Priest (1837–1900)
Edward McGlynn, who was born in New York City to Irish immigrants, studied in Rome and was ordained a priest in 1860. At the age of twenty-nine, he was appointed pastor of St. Stephen’s Church, one of the largest parishes in Manhattan.
There, McGlynn became a famous orator and preacher. Having come to the conviction that “the highest form of charity is doing justice,” he won wide attention for his dedication to the poor and the working class. Increasingly, he was drawn to the “single-tax” theories of Henry George, a popular economist of the Progressive era, who taught that the cause of inequality was the accumulation of wealth through land speculation. As McGlynn preached, “Involuntary poverty is the result of human laws that allow individuals to hold as private property that which the Creator provided for the use of all.”
Archbishop Corrigan, a staunch conservative, believed that McGlynn was preaching socialism and ordered him to desist.
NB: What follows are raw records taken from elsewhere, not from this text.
/-- A frame whose byte is offered goes on when the host accepts: exactly the rest of its bytes, one an edge, nothing
between them (10_state.md, the transmit handshake; 45_response_encoder.md, whole frames). -/
def Obligations.FrameResumesAfterWait : Prop :=
  ∀ (s : State) (f : FrameKind), running s → frameAt s.ctl = some f → s.encFrame = some f → s.txValid = true →
    s.txReady = true → s.encPos < (frameBytes f s).length → s.txData = (frameBytes f s).getD s.encPos 0 →
    ∃ t, run ((frameBytes f s).length - s.encPos) s = .next t ∧
      t.trace = s.trace ++ ((frameBytes f s).drop s.encPos).map Event.tx ∧ t.encFrame = none ∧
      t.txValid = false ∧ t.ctl ≠ s.ctl ∧ t.mem = s.mem ∧ t.hostRx = s.hostRx ∧ t.mode = s.mode

/-- 45_response_encoder.md R264: "OK" and "CO" have no terminator; an Error frame is "NG", the message and one `0x00`,
the first one where the message holds none. -/
def Obligations.ErrorFrameTermination : Prop :=
  ∀ s : State,
    frameBytes .ok s = [0x4F, 0x4B] ∧ frameBytes .co s = [0x43, 0x4F] ∧
    frameBytes .ng s = errorBytes (message s.cfg s.cause s.causeVal) ∧
    (0x00 ∉ message s.cfg s.cause s.causeVal →
      (frameBytes .ng s).count 0x00 = 1 ∧ (frameBytes .ng s).getLast? = some 0x00 ∧
        (frameBytes .ng s).length = 3 + (message s.cfg s.cause s.causeVal).length)

/-- The default build is one the spec allows, and its messages have the properties every message has
(45_response_encoder.md, section 1; 70_reset_and_hazards.md, section 3). Its clock of 1 MHz is the model's choice (log
entry 9). -/
def Obligations.DefaultMessages : Prop :=
  buildOk defaultParams ∧
  (∀ (c : Cause) (v : Addr), c ≠ .none →
    message defaultParams c v ≠ [] ∧
      ∀ x ∈ message defaultParams c v, 0x20 ≤ x.toNat ∧ x.toNat ≤ 0x7E) ∧
  (∀ v : Addr, textStarting <:+: message defaultParams .startOob v ∧ dec v <:+: message defaultParams .startOob v ∧
    textEnding <:+: message defaultParams .endOob v ∧ dec v <:+: message defaultParams .endOob v ∧
    message defaultParams .unknownCmd v = textUnknownCmd) ∧
  (∀ (c d : Cause) (v w : Addr), (c = .rangeOrder ∨ c = .flowDesync) → c ≠ d →
    message defaultParams c v ≠ message defaultParams d w)

/-- 45_response_encoder.md R272: the decimal value, most significant digit first, no leading zeros, 1 to 8 digits. -/
def Obligations.DecimalDigits : Prop :=
  (∀ v : Addr,
    (∀ x ∈ dec v, 0x30 ≤ x.toNat ∧ x.toNat ≤ 0x39) ∧
    (dec v).foldl (fun n x => 10 * n + (x.toNat - 0x30)) 0 = v.toNat ∧
    1 ≤ (dec v).length ∧ (dec v).length ≤ 8 ∧
    ((dec v).head? = some 0x30 → dec v = [0x30]) ∧
    (131072 ≤ v.toNat → 6 ≤ (dec v).length)) ∧
  dec 0 = [0x30] ∧ dec 0xFFFFFF = [0x31, 0x36, 0x37, 0x37, 0x37, 0x32, 0x31, 0x35]

/-- 44_flow_control.md R241: an index begins a window exactly at the multiples of 32; `n` bytes have `ceil(n / 32)`
windows; window `w` holds the indices `32w` to `min(32w + 31, n - 1)`. -/
def Obligations.WindowBoundaries : Prop :=
  (∀ i : Idx, atWindowStart i = true ↔ i.toNat % 32 = 0) ∧
  (∀ n : Nat, ((List.range n).filter fun i => i % 32 = 0).length = windowCount n) ∧
  (∀ n i w : Nat, w < windowCount n →
    ((i < n ∧ i / 32 = w) ↔ (32 * w ≤ i ∧ i ≤ min (32 * w + 31) (n - 1))))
When McGlynn refused, Corrigan suspended him from priestly ministry. This was extended to actual excommunication in 1887. Five years later, a papal legate of Pope Leo XIII met with McGlynn, declared him free of doctrinal error, and lifted the excommunication. He continued to preach his Catholic version of the Social Gospel until his death on January 7, 1900.
“From earliest childhood my heart has ever beaten with sympathy for the wronged, the oppressed, the outcast, the downtrodden.”